Liputan6.com, Jakarta - Mahkamah Agung (MA) mengabulkan gugatan warga untuk menghentikan swastanisasi air di Jakarta. Putusan MA itu ditetapkan pada Selasa 10 Oktobe 2017 dan memerintahkan Pemprov DKI Jakarta memutuskan kontrak pengelolaan air oleh yaitu PT Aetra Air Jakarta dan PT PAM Lyonnaise Jaya (Palyja).
Menanggapi hal tersebut, Gubernur DKI Jakarta Djarot Saiful Hidayat mengaku Pemprov DKI belum bisa mengambil alih pengelolaan air di Jakarta dari dua operator Aetra dan Palyja dalam waktu dekat.
Baca Juga
"Enggak (bisa) karena ada perjanjian-perjanjian," kata Djarot di kawasan Ancol, Kamis (12/10/2017).
Advertisement
Kontrak investasi antara Pemprov dengan kedua operator diketahui berakhir pada Februari 2023. Yang bisa Pemprov lakukan saat ini, kata Djarot, adalah mengadakan pertemuan antara PAM Jaya, Aetra, dan Palyja.
"PAM nanti ketemu Aetra sama Palyja nanti solusinya gimana.
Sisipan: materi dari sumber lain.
-- ==== Sys2Proof/Laws/State.lean ====
section
/-! SUPPORT. The laws of the updates of State, true by definition: what each update writes, and that every other field
stays. -/

namespace Sys2Proof.Machine

set_option Elab.async false

variable (s : State)

@[simp] theorem State.setReg_log (k i v : Nat) : (s.setReg k i v).log = s.log := rfl
@[simp] theorem State.setReg_sent (k i v : Nat) : (s.setReg k i v).sent = s.sent := rfl
@[simp] theorem State.setReg_pins (k i v : Nat) : (s.setReg k i v).pins = s.pins := rfl
@[simp] theorem State.setReg_regs (k i v : Nat) : (s.setReg k i v).regs = Tbl.put s.regs (regKey k i) v := rfl
@[simp] theorem State.setReg_blobs (k i v : Nat) : (s.setReg k i v).blobs = s.blobs := rfl
@[simp] theorem State.setReg_shadow (k i v : Nat) : (s.setReg k i v).shadow = s.shadow := rfl
@[simp] theorem State.setReg_acc (k i v : Nat) : (s.setReg k i v).acc = s.acc := rfl
@[simp] theorem State.setReg_fuses (k i v : Nat) : (s.setReg k i v).fuses = s.fuses := rfl
@[simp] theorem State.setReg_nvA (k i v : Nat) : (s.setReg k i v).nvA = s.nvA := rfl
@[simp] theorem State.setReg_nvB (k i v : Nat) : (s.setReg k i v).nvB = s.nvB := rfl
@[simp] theorem State.setReg_ingots (k i v : Nat) : (s.setReg k i v).ingots = s.ingots := rfl
@[simp] theorem State.setReg_groups (k i v : Nat) : (s.setReg k i v).groups = s.groups := rfl
@[simp] theorem State.setReg_sources (k i v : Nat) : (s.setReg k i v).sources = s.sources := rfl
@[simp] theorem State.setReg_slots (k i v : Nat) : (s.setReg k i v).slots = s.slots := rfl
@[simp] theorem State.setReg_smith (k i v : Nat) : (s.setReg k i v).smith = s.smith := rfl
@[simp] theorem State.setReg_plan (k i v : Nat) : (s.setReg k i v).plan = s.plan := rfl
@[simp] theorem State.setReg_planSlot (k i v : Nat) : (s.setReg k i v).planSlot = s.planSlot := rfl
@[simp] theorem State.setReg_commits (k i v : Nat) : (s.setReg k i v).commits = s.commits := rfl
@[simp] theorem State.setReg_outputs (k i v : Nat) : (s.setReg k i v).outputs = s.outputs := rfl
@[simp] theorem State.setReg_engines (k i v : Nat) : (s.setReg k i v).engines = s.engines := rfl
@[simp] theorem State.setReg_sinks (k i v : Nat) : (s.setReg k i v).sinks = s.sinks := rfl
@[simp] theorem State.setReg_panels (k i v : Nat) : (s.setReg k i v).panels = s.panels := rfl
@[simp] theorem State.setReg_recover (k i v : Nat) : (s.setReg k i v).recover = s.recover := rfl
@[simp] theorem State.setReg_ctxs (k i v : Nat) : (s.setReg k i v).ctxs = s.ctxs := rfl
@[simp] theorem State.setReg_pipes (k i v : Nat) : (s.setReg k i v).pipes = s.pipes := rfl
@[simp] theorem State.setReg_camPorts (k i v : Nat) : (s.setReg k i v).camPorts = s.camPorts := rfl
@[simp] theorem State.setReg_lanes (k i v : Nat) : (s.setReg k i v).lanes = s.lanes := rfl
@[simp] theorem State.setReg_ports (k i v : Nat) : (s.setReg k i v).ports = s.ports := rfl
@[simp] theorem State.setReg_time (k i v : Nat) : (s.setReg k i v).time = s.time := rfl
@[simp] theorem State.setReg_fabric (k i v : Nat) : (s.setReg k i v).fabric = s.fabric := rfl
@[simp] theorem State.setReg_dram (k i v : Nat) : (s.setReg k i v).dram = s.dram := rfl
@[simp] theorem State.setReg_pair (k i v : Nat) : (s.setReg k i v).pair = s.pair := rfl
@[simp] theorem State.setReg_keys (k i v : Nat) : (s.setReg k i v).keys = s.keys := rfl
@[simp] theorem State.setReg_scans (k i v : Nat) : (s.setReg k i v).scans = s.scans := rfl
@[simp] theorem State.setReg_power (k i v : Nat) : (s.setReg k i v).power = s.power := rfl
@[simp] theorem State.setReg_fresh (k i v : Nat) : (s.setReg k i v).fresh = s.fresh := rfl
@[simp] theorem State.setReg_pending (k i v : Nat) : (s.setReg k i v).pending = s.pending := rfl

@[simp] theorem State.setRegI_log (k i w : Nat) (z : Int) : (s.setRegI k i w z).log = s.log := rfl
@[simp] theorem State.setRegI_sent (k i w : Nat) (z : Int) : (s.setRegI k i w z).sent = s.sent := rfl
@[simp] theorem State.setRegI_pins (k i w : Nat) (z : Int) : (s.setRegI k i w z).pins = s.pins := rfl
@[simp] theorem State.setRegI_regs (k i w : Nat) (z : Int) : (s.setRegI k i w z).regs = Tbl.put s.regs (regKey k i) (ofSigned w z) := rfl
@[simp] theorem State.setRegI_blobs (k i w : Nat) (z : Int) : (s.setRegI k i w z).blobs = s.blobs := rfl
@[simp] theorem State.setRegI_shadow (k i w : Nat) (z : Int) : (s.setRegI k i w z).shadow = s.shadow := rfl
@[simp] theorem State.setRegI_acc (k i w : Nat) (z : Int) : (s.setRegI k i w z).acc = s.acc := rfl
@[simp] theorem State.setRegI_fuses (k i w : Nat) (z : Int) : (s.setRegI k i w z).fuses = s.fuses := rfl
@[simp] theorem State.setRegI_nvA (k i w : Nat) (z : Int) : (s.setRegI k i w z).nvA = s.nvA := rfl
@[simp] theorem State.setRegI_nvB (k i w : Nat) (z : Int) : (s.setRegI k i w z).nvB = s.nvB := rfl
@[simp] theorem State.setRegI_ingots (k i w : Nat) (z : Int) : (s.setRegI k i w z).ingots = s.ingots := rfl
@[simp] theorem State.setRegI_groups (k i w : Nat) (z : Int) : (s.setRegI k i w z).groups = s.groups := rfl
@[simp] theorem State.setRegI_sources (k i w : Nat) (z : Int) : (s.setRegI k i w z).sources = s.sources := rfl
@[simp] theorem State.setRegI_slots (k i w : Nat) (z : Int) : (s.setRegI k i w z).slots = s.slots := rfl
@[simp] theorem State.setRegI_smith (k i w : Nat) (z : Int) : (s.setRegI k i w z).smith = s.smith := rfl
@[simp] theorem State.setRegI_plan (k i w : Nat) (z : Int) : (s.setRegI k i w z).plan = s.plan := rfl
@[simp] theorem State.setRegI_planSlot (k i w : Nat) (z : Int) : (s.setRegI k i w z).planSlot = s.planSlot := rfl
@[simp] theorem State.setRegI_commits (k i w : Nat) (z : Int) : (s.setRegI k i w z).commits = s.commits := rfl
@[simp] theorem State.setRegI_outputs (k i w : Nat) (z : Int) : (s.setRegI k i w z).outputs = s.outputs := rfl
@[simp] theorem State.setRegI_engines (k i w : Nat) (z : Int) : (s.setRegI k i w z).engines = s.engines := rfl
@[simp] theorem State.setRegI_sinks (k i w : Nat) (z : Int) : (s.setRegI k i w z).sinks = s.sinks := rfl
@[simp] theorem State.setRegI_panels (k i w : Nat) (z : Int) : (s.setRegI k i w z).panels = s.panels := rfl
@[simp] theorem State.setRegI_recover (k i w : Nat) (z : Int) : (s.setRegI k i w z).recover = s.recover := rfl
@[simp] theorem State.setRegI_ctxs (k i w : Nat) (z : Int) : (s.setRegI k i w z).ctxs = s.ctxs := rfl
@[simp] theorem State.setRegI_pipes (k i w : Nat) (z : Int) : (s.setRegI k i w z).pipes = s.pipes := rfl
@[simp] theorem State.setRegI_camPorts (k i w : Nat) (z : Int) : (s.setRegI k i w z).camPorts = s.camPorts := rfl
@[simp] theorem State.setRegI_lanes (k i w : Nat) (z : Int) : (s.setRegI k i w z).lanes = s.lanes := rfl
@[simp] theorem State.setRegI_ports (k i w : Nat) (z : Int) : (s.setRegI k i w z).ports = s.ports := rfl
@[simp] theorem State.setRegI_time (k i w : Nat) (z : Int) : (s.setRegI k i w z).time = s.time := rfl
@[simp] theorem State.setRegI_fabric (k i w : Nat) (z : Int) : (s.setRegI k i w z).fabric = s.fabric := rfl
@[simp] theorem State.setRegI_dram (k i w : Nat) (z : Int) : (s.setRegI k i w z).dram = s.dram := rfl
@[simp] theorem State.setRegI_pair (k i w : Nat) (z : Int) : (s.setRegI k i w z).pair = s.pair := rfl
@[simp] theorem State.setRegI_keys (k i w : Nat) (z : Int) : (s.setRegI k i w z).keys = s.keys := rfl
@[simp] theorem State.setRegI_scans (k i w : Nat) (z : Int) : (s.setRegI k i w z).scans = s.scans := rfl
@[simp] theorem State.setRegI_power (k i w : Nat) (z : Int) : (s.setRegI k i w z).power = s.power := rfl
@[simp] theorem State.setRegI_fresh (k i w : Nat) (z : Int) : (s.setRegI k i w z).fresh = s.fresh := rfl
@[simp] theorem State.setRegI_pending (k i w : Nat) (z : Int) : (s.setRegI k i w z).pending = s.pending := rfl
Tapi yang jelas begini, UU mengatakan bahwa air segala macam itu dikuasai negara, Pasal 33 ayat 3, sebesar besar untuk kepentingan rakyat. Makanya perlu ketemu," jelas dia.
Pemprov DKI, kata Djarot, sejak 2013 ingin mengakuisisi Aetra dan Palyja. Namun hal itu masih terbentur dengan perjanjian kontrak.
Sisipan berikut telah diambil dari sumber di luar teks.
theorem State.markCamera_cells_of {s₀ s : State} (hk : s.cells = s₀.cells) (f : CamFrame) (bit : Nat) :
    (State.markCamera s f bit).1.cells = s₀.cells := by
  unfold State.markCamera
  try dsimp only
  with_reducible
    repeat'
      first
      | assumption | intro u | apply ite_cells | apply ite_cells1 | apply ite_cells2 | apply foldl_cells
      | apply foldl_cells1 | apply foldl_cells2 | apply State.bump_cells_of | apply State.recordEvery_cells_of
      | simp only [State.cells_mk, State.mem_cells] | split | dsimp only

theorem State.noteHeader_cells_of {s₀ s : State} (hk : s.cells = s₀.cells) (port : Nat) (vc : Nat) (ecc : Nat) :
    (State.noteHeader s port vc ecc).cells = s₀.cells := by
  unfold State.noteHeader
  try dsimp only
  with_reducible
    repeat'
      first
      | assumption | intro u | apply ite_cells | apply ite_cells1 | apply ite_cells2 | apply foldl_cells
      | apply foldl_cells1 | apply foldl_cells2 | apply State.bump_cells_of
      | simp only [State.cells_mk, State.mem_cells] | split | dsimp only

theorem State.markCurrent_cells_of {s₀ s : State} (hk : s.cells = s₀.cells) (bit : Nat) (c : Nat) :
    (State.markCurrent s bit c).cells = s₀.cells := by
  unfold State.markCurrent
  try dsimp only
  with_reducible
    repeat'
      first
      | assumption | intro u | apply ite_cells | apply ite_cells1 | apply ite_cells2 | apply foldl_cells
      | apply foldl_cells1 | apply foldl_cells2 | apply State.markCamera_cells_of | apply State.setCtx_cells_of
      | simp only [State.cells_mk, State.mem_cells] | split | dsimp only

theorem State.badHeader_cells_of {s₀ s : State} (hk : s.cells = s₀.cells) (port : Nat) :
    (State.badHeader s port).cells = s₀.cells := by
  unfold State.badHeader
  try dsimp only
  with_reducible
    repeat'
      first
      | assumption | intro u | apply ite_cells | apply ite_cells1 | apply ite_cells2 | apply foldl_cells
      | apply foldl_cells1 | apply foldl_cells2 | apply State.bump_cells_of | apply State.setCamPort_cells_of
      | apply State.markCurrent_cells_of | simp only [State.cells_mk, State.mem_cells] | split | dsimp only

theorem State.onPacket_cells_of {s₀ s : State} (hk : s.cells = s₀.cells) (port : Nat) (vc : Nat) (ecc : Nat) (f : State → State) (hf : ∀ u, u.cells = s₀.cells → (f u).cells = s₀.cells) :
    (State.onPacket s port vc ecc f).cells = s₀.cells := by
  unfold State.onPacket
  try dsimp only
  with_reducible
    repeat'
      first
      | assumption | intro u | apply ite_cells | apply ite_cells1 | apply ite_cells2 | apply foldl_cells
      | apply foldl_cells1 | apply foldl_cells2 | apply hf | apply State.stray_cells_of
      | apply State.badHeader_cells_of | apply State.noteHeader_cells_of
      | simp only [State.cells_mk, State.mem_cells] | split | dsimp only

theorem State.startExposure_cells_of {s₀ s : State} (hk : s.cells = s₀.cells) (c : Nat) :
    (State.startExposure s c).cells = s₀.cells := by
  unfold State.startExposure
  try dsimp only
  with_reducible
    repeat'
      first
      | assumption | intro u | apply ite_cells | apply ite_cells1 | apply ite_cells2 | apply foldl_cells
      | apply foldl_cells1 | apply foldl_cells2 | apply State.send_cells_of | apply State.setCtx_cells_of
      | apply State.recordEvery_cells_of | simp only [State.cells_mk, State.mem_cells] | split | dsimp only

theorem State.issueExposure_cells_of {s₀ s : State} (hk : s.cells = s₀.cells) (c : Nat) (lines : Nat) (analogue : Nat) (digital : Nat) :
    (State.issueExposure s c lines analogue digital).cells = s₀.cells := by
  unfold State.issueExposure
  try dsimp only
  with_reducible
    repeat'
      first
      | assumption | intro u | apply ite_cells | apply ite_cells1 | apply ite_cells2 | apply foldl_cells
      | apply foldl_cells1 | apply foldl_cells2 | apply State.setReg_cells_of | apply State.setCtx_cells_of
      | apply State.startExposure_cells_of | simp only [State.cells_mk, State.mem_cells] | split | dsimp only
"Karena memang prosesnya mau kita ambil alih, tahun berapa 2013-2014, kita masukkan ke Jakpro masih belum ada nego, belum ada deal. Makanya ketiga, saya suruh ketemu," ucap Djarot.
Komentar PAM Jaya
Sementara itu, PAM Jaya selaku BUMD pengelola air di Jakarta enggan menanggapi putusan tersebut. Pihaknya masih akan mempelajari putusan tersebut.
"Kami mempelajari poin-poinnya. Formalnya, saya dan Pemprov DKI harus mengadakan rapat mengevaluasi point by point sebelum menentukan sikap. Kenapa begitu, karena kita sudah tidak termasuk dalam pihak yang banding," kata Dirut PAM Jaya Erlan Hidayat Erla.
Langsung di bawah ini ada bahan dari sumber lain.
-- ==== Sys2Proof/Laws/KeepsBase.lean ====
section
/-! SUPPORT. The laws of `Keeps` for the operations of the ledger file, the log, time and Ingots: each keeps what `Keeps` lists, in the state
it leaves. -/

namespace Sys2Proof.Machine

set_option Elab.async false
set_option linter.unusedTactic false
set_option linter.unreachableTactic false

theorem State.setReg_keeps {s₀ s : State} (hk : Keeps s₀ s) (key : Nat) (inst : Nat) (v : Nat) :
    Keeps s₀ (State.setReg s key inst v) := by
  unfold State.setReg
  try dsimp only
  with_reducible
    repeat'
      first
      | assumption | simp only [Keeps.mk_iff] | dsimp only

theorem State.setRegI_keeps {s₀ s : State} (hk : Keeps s₀ s) (key : Nat) (inst : Nat) (w : Nat) (z : Int) :
    Keeps s₀ (State.setRegI s key inst w z) := by
  unfold State.setRegI
  try dsimp only
  with_reducible
    repeat'
      first
      | assumption | apply State.setReg_keeps | dsimp only

theorem State.setFlag_keeps {s₀ s : State} (hk : Keeps s₀ s) (key : Nat) (inst : Nat) (b : Bool) :
    Keeps s₀ (State.setFlag s key inst b) := by
  unfold State.setFlag
  try dsimp only
  with_reducible
    repeat'
      first
      | assumption | apply ite_keeps | apply ite_keeps_fst | apply ite_keeps_snd | apply State.setReg_keeps
      | dsimp only

theorem State.bumpBy_keeps {s₀ s : State} (hk : Keeps s₀ s) (key : Nat) (inst : Nat) (n : Nat) :
    Keeps s₀ (State.bumpBy s key inst n) := by
  unfold State.bumpBy
  try dsimp only
  with_reducible
    repeat'
      first
      | assumption | apply State.setReg_keeps | dsimp only

theorem State.bump_keeps {s₀ s : State} (hk : Keeps s₀ s) (key : Nat) (inst : Nat) :
    Keeps s₀ (State.bump s key inst) := by
  unfold State.bump
  try dsimp only
  with_reducible
    repeat'
      first
      | assumption | apply State.bumpBy_keeps | dsimp only

theorem State.setBlob_keeps {s₀ s : State} (hk : Keeps s₀ s) (key : Nat) (inst : Nat) (b : Bytes) :
    Keeps s₀ (State.setBlob s key inst b) := by
  unfold State.setBlob
  try dsimp only
  with_reducible
    repeat'
      first
      | assumption | simp only [Keeps.mk_iff] | dsimp only

theorem State.setActive_keeps {s₀ s : State} (hk : Keeps s₀ s) (key : Nat) (inst : Nat) (x0 : Val) :
    Keeps s₀ (State.setActive s key inst x0) := by
  unfold State.setActive
  try dsimp only
  with_reducible
    repeat'
      first
      | assumption | apply State.setReg_keeps | apply State.setBlob_keeps | split | dsimp only

theorem State.setShadow_keeps {s₀ s : State} (hk : Keeps s₀ s) (key : Nat) (inst : Nat) (v : Val) :
    Keeps s₀ (State.setShadow s key inst v) := by
  unfold State.setShadow
  try dsimp only
  with_reducible
    repeat'
      first
      | assumption | simp only [Keeps.mk_iff] | dsimp only

theorem State.setIngot_keeps {s₀ s : State} (hk : Keeps s₀ s) (n : Nat) (g : Ingot) :
    Keeps s₀ (State.setIngot s n g) := by
  unfold State.setIngot
  try dsimp only
  with_reducible
    repeat'
      first
      | assumption | apply State.setGroup_keeps | apply State.setSlot_keeps | apply State.setOutput_keeps
      | apply State.setEngine_keeps | apply State.setCtx_keeps | apply State.setPipe_keeps
      | apply State.setCamPort_keeps | apply State.setLane_keeps | apply State.setPort_keeps
      | apply State.setChan_keeps | apply State.setKey_keeps | apply State.setScan_keeps | simp only [Keeps.mk_iff]
      | simp only [Keeps.mk_dram_iff] | simp only [Keeps.mk_keys_iff] | dsimp only

theorem State.setGroup_keeps {s₀ s : State} (hk : Keeps s₀ s) (n : Nat) (g : Group) :
    Keeps s₀ (State.setGroup s n g) := by
  unfold State.setGroup
  try dsimp only
  with_reducible
    repeat'
      first
      | assumption | apply State.setSlot_keeps | apply State.setOutput_keeps | apply State.setEngine_keeps
      | apply State.setCtx_keeps | apply State.setPipe_keeps | apply State.setCamPort_keeps
      | apply State.setLane_keeps | apply State.setPort_keeps | apply State.setChan_keeps
      | apply State.setKey_keeps | apply State.setScan_keeps | simp only [Keeps.mk_iff]
      | simp only [Keeps.mk_dram_iff] | simp only [Keeps.mk_keys_iff] | dsimp only

theorem State.setSlot_keeps {s₀ s : State} (hk : Keeps s₀ s) (n : Nat) (g : Slot) :
    Keeps s₀ (State.setSlot s n g) := by
  unfold State.setSlot
  try dsimp only
  with_reducible
    repeat'
      first
      | assumption | apply State.setOutput_keeps | apply State.setEngine_keeps | apply State.setCtx_keeps
      | apply State.setPipe_keeps | apply State.setCamPort_keeps | apply State.setLane_keeps
      | apply State.setPort_keeps | apply State.setChan_keeps | apply State.setKey_keeps
      | apply State.setScan_keeps | simp only [Keeps.mk_iff] | simp only [Keeps.mk_dram_iff]
      | simp only [Keeps.mk_keys_iff] | dsimp only

theorem State.setOutput_keeps {s₀ s : State} (hk : Keeps s₀ s) (n : Nat) (o : Output) :
    Keeps s₀ (State.setOutput s n o) := by
  unfold State.setOutput
  try dsimp only
  with_reducible
    repeat'
      first
      | assumption | apply State.setEngine_keeps | apply State.setCtx_keeps | apply State.setPipe_keeps
      | apply State.setCamPort_keeps | apply State.setLane_keeps | apply State.setPort_keeps
      | apply State.setChan_keeps | apply State.setKey_keeps | apply State.setScan_keeps | simp only [Keeps.mk_iff]
      | simp only [Keeps.mk_dram_iff] | simp only [Keeps.mk_keys_iff] | dsimp only

theorem State.setEngine_keeps {s₀ s : State} (hk : Keeps s₀ s) (n : Nat) (e : Engine) :
    Keeps s₀ (State.setEngine s n e) := by
  unfold State.setEngine
  try dsimp only
  with_reducible
    repeat'
      first
      | assumption | apply State.setCtx_keeps | apply State.setPipe_keeps | apply State.setCamPort_keeps
      | apply State.setLane_keeps | apply State.setPort_keeps | apply State.setChan_keeps
      | apply State.setKey_keeps | apply State.setScan_keeps | simp only [Keeps.mk_iff]
      | simp only [Keeps.mk_dram_iff] | simp only [Keeps.mk_keys_iff] | dsimp only

theorem State.setCtx_keeps {s₀ s : State} (hk : Keeps s₀ s) (n : Nat) (c : Ctx) :
    Keeps s₀ (State.setCtx s n c) := by
  unfold State.setCtx
  try dsimp only
  with_reducible
    repeat'
      first
      | assumption | apply State.setPipe_keeps | apply State.setCamPort_keeps | apply State.setLane_keeps
      | apply State.setPort_keeps | apply State.setChan_keeps | apply State.setKey_keeps
      | apply State.setScan_keeps | simp only [Keeps.mk_iff] | simp only [Keeps.mk_dram_iff]
      | simp only [Keeps.mk_keys_iff] | dsimp only

theorem State.setPipe_keeps {s₀ s : State} (hk : Keeps s₀ s) (n : Nat) (p : Pipe) :
    Keeps s₀ (State.setPipe s n p) := by
  unfold State.setPipe
  try dsimp only
  with_reducible
    repeat'
      first
      | assumption | apply State.setCamPort_keeps | apply State.setLane_keeps | apply State.setPort_keeps
      | apply State.setChan_keeps | apply State.setKey_keeps | apply State.setScan_keeps | simp only [Keeps.mk_iff]
      | simp only [Keeps.mk_dram_iff] | simp only [Keeps.mk_keys_iff] | dsimp only

theorem State.setCamPort_keeps {s₀ s : State} (hk : Keeps s₀ s) (n : Nat) (p : CamPort) :
    Keeps s₀ (State.setCamPort s n p) := by
  unfold State.setCamPort
  try dsimp only
  with_reducible
    repeat'
      first
      | assumption | apply State.setLane_keeps | apply State.setPort_keeps | apply State.setChan_keeps
      | apply State.setKey_keeps | apply State.setScan_keeps | simp only [Keeps.mk_iff]
      | simp only [Keeps.mk_dram_iff] | simp only [Keeps.mk_keys_iff] | dsimp only

theorem State.setLane_keeps {s₀ s : State} (hk : Keeps s₀ s) (n : Nat) (l : Lane) :
    Keeps s₀ (State.setLane s n l) := by
  unfold State.setLane
  try dsimp only
  with_reducible
    repeat'
      first
      | assumption | apply State.setPort_keeps | apply State.setChan_keeps | apply State.setKey_keeps
      | apply State.setScan_keeps | simp only [Keeps.mk_iff] | simp only [Keeps.mk_dram_iff]
      | simp only [Keeps.mk_keys_iff] | dsimp only

theorem State.setPort_keeps {s₀ s : State} (hk : Keeps s₀ s) (n : Nat) (p : Port) :
    Keeps s₀ (State.setPort s n p) := by
  unfold State.setPort
  try dsimp only
  with_reducible
    repeat'
      first
      | assumption | apply State.setChan_keeps | apply State.setKey_keeps | apply State.setScan_keeps
      | simp only [Keeps.mk_iff] | simp only [Keeps.mk_dram_iff] | simp only [Keeps.mk_keys_iff] | dsimp only

theorem State.setChan_keeps {s₀ s : State} (hk : Keeps s₀ s) (n : Nat) (c : Chan) :
    Keeps s₀ (State.setChan s n c) := by
  unfold State.setChan
  try dsimp only
  with_reducible
    repeat'
      first
      | assumption | apply State.setKey_keeps | apply State.setScan_keeps | simp only [Keeps.mk_iff]
      | simp only [Keeps.mk_dram_iff] | simp only [Keeps.mk_keys_iff] | dsimp only

theorem State.setKey_keeps {s₀ s : State} (hk : Keeps s₀ s) (n : Nat) (k : Key) :
    Keeps s₀ (State.setKey s n k) := by
  unfold State.setKey
  try dsimp only
  with_reducible
    repeat'
      first
      | assumption | apply State.setScan_keeps | simp only [Keeps.mk_iff] | simp only [Keeps.mk_keys_iff]
      | dsimp only

theorem State.setScan_keeps {s₀ s : State} (hk : Keeps s₀ s) (n : Nat) (c : Scan) :
    Keeps s₀ (State.setScan s n c) := by
  unfold State.setScan
  try dsimp only
  with_reducible
    repeat'
      first
      | assumption | simp only [Keeps.mk_iff] | dsimp only

theorem State.drawBytes_keeps {s₀ s : State} (h : Keeps s₀ s) (n : Nat) : Keeps s₀ (State.drawBytes s n).2 := by
  induction n generalizing s with
  | zero => exact h
  | succ n ih => exact ih (State.draw_keeps h)

theorem State.send_keeps {s₀ s : State} (hk : Keeps s₀ s) (x : Sent) :
    Keeps s₀ (State.send s x) := by
  unfold State.send
  try dsimp only
  with_reducible
    repeat'
      first
      | assumption | simp only [Keeps.mk_iff] | dsimp only

theorem State.reply_keeps {s₀ s : State} (hk : Keeps s₀ s) (ss : Nat) (r : Reply) :
    Keeps s₀ (State.reply s ss r) := by
  unfold State.reply
  try dsimp only
  with_reducible
    repeat'
      first
      | assumption | apply State.send_keeps | dsimp only

theorem State.raiseLog_keeps {s₀ s : State} (hk : Keeps s₀ s)  :
    Keeps s₀ (State.raiseLog s) := by
  unfold State.raiseLog
  try dsimp only
  with_reducible
    repeat'
      first
      | assumption | apply ite_keeps | apply ite_keeps_fst | apply ite_keeps_snd | apply State.send_keeps
      | simp only [Keeps.mk_iff] | simp only [Keeps.mk_log_iff] | split | dsimp only

theorem State.recordAt_keeps {s₀ s : State} (hk : Keeps s₀ s) (time event : Nat) (code : Option Code) (inst : Nat)
    (detail : Int)
    (fw : Bool) (suppressed : Nat) : Keeps s₀ (State.recordAt s time event code inst detail fw suppressed) := by
  unfold State.recordAt
  dsimp only
  split
  · exact hk
  · split
    · exact { hk with }
    · apply State.raiseLog_keeps
      exact { hk with log := fun _ => List.length_take_le _ _ }

theorem State.record_keeps {s₀ s : State} (hk : Keeps s₀ s) (event : Nat) (code : Option Code) (inst : Nat) (detail :
    Int) (fw : Bool) :
    Keeps s₀ (State.record s event code inst detail fw) := by
  unfold State.record
  try dsimp only
  with_reducible
    repeat'
      first
      | assumption | apply State.recordAt_keeps | dsimp only

theorem State.recordEvery_keeps {s₀ s : State} (hk : Keeps s₀ s) (clock : Nat) (every : Nat) (perCode : Bool) (event :
    Nat) (code : Option Code) (inst : Nat) (detail : Int) (fw : Bool) :
    Keeps s₀ (State.recordEvery s clock every perCode event code inst detail fw) := by
  unfold State.recordEvery
  try dsimp only
  with_reducible
    repeat'
      first
      | assumption | intro u | apply ite_keeps | apply ite_keeps_fst | apply ite_keeps_snd
      | apply State.recordAt_keeps | simp only [Keeps.mk_iff] | simp only [Keeps.mk_log_iff] | split | dsimp only

theorem State.recordLimited_keeps {s₀ s : State} (hk : Keeps s₀ s) (every : Nat) (event : Nat) (code : Option Code)
    (inst : Nat) (detail : Int) (fw : Bool) :
    Keeps s₀ (State.recordLimited s every event code inst detail fw) := by
  unfold State.recordLimited
  try dsimp only
  with_reducible
    repeat'
      first
      | assumption | apply State.recordEvery_keeps | dsimp only

theorem State.recordDevice_keeps {s₀ s : State} (hk : Keeps s₀ s) (every : Nat) (event : Nat) (code : Option Code)
    (inst : Nat) (detail : Int) :
    Keeps s₀ (State.recordDevice s every event code inst detail) := by
  unfold State.recordDevice
  try dsimp only
  with_reducible
    repeat'
      first
      | assumption | intro u | apply ite_keeps | apply ite_keeps_fst | apply ite_keeps_snd
      | apply State.recordLimited_keeps | simp only [Keeps.mk_iff] | simp only [Keeps.mk_log_iff] | split
      | dsimp only

theorem State.setReady_keeps {s₀ s : State} (hk : Keeps s₀ s) (bit : Nat) :
    Keeps s₀ (State.setReady s bit) := by
  unfold State.setReady
  try dsimp only
  with_reducible
    repeat'
      first
      | assumption | apply ite_keeps | apply ite_keeps_fst | apply ite_keeps_snd | apply State.setReg_keeps
      | apply State.record_keeps | dsimp only

theorem State.setFailed_keeps {s₀ s : State} (hk : Keeps s₀ s) (bit : Nat) (c : Option Code) :
    Keeps s₀ (State.setFailed s bit c) := by
  unfold State.setFailed
  try dsimp only
  with_reducible
    repeat'
      first
      | assumption | apply State.setReg_keeps | apply State.record_keeps | dsimp only

theorem State.setSession_keeps {s₀ s : State} (hk : Keeps s₀ s) (x : Session) : Keeps s₀ (State.setSession s x) :=
  { hk with sessions := fun h => by simpa [State.setSession] using hk.sessions h }

theorem State.noteRefusal_keeps {s₀ s : State} (hk : Keeps s₀ s) (who : Nat) (key : Nat) (c : Code) :
    Keeps s₀ (State.noteRefusal s who key c) := by
  unfold State.noteRefusal
  try dsimp only
  with_reducible
    repeat'
      first
      | assumption | apply ite_keeps | apply ite_keeps_fst | apply ite_keeps_snd | apply State.recordLimited_keeps
      | dsimp only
Saat ini, lanjut dia, baru dapat memastikan bahwa pada 2023 nanti, PAM Jaya pasti bisa mengambil alih dan menjadi operator pengelola air minum di Jakarta.
"Dengan catatan semua proyek bisa kita bangun. Kalau kontrak 2023 berakhir," tegas dia.
MA sebelumnya memutuskan bahwa Pemprov DKI telah melakukan perbuatan melawan hukum karena menyerahkan kewenangan pengelolaan air Jakarta kepada pihak swasta. Hal itu terwujud dalam pembuatan Perjanjian Kerja Sama (PKS) 6 Juni 1997 yang diperbarui pada 22 Oktober 2001 yang berlaku hingga saat ini.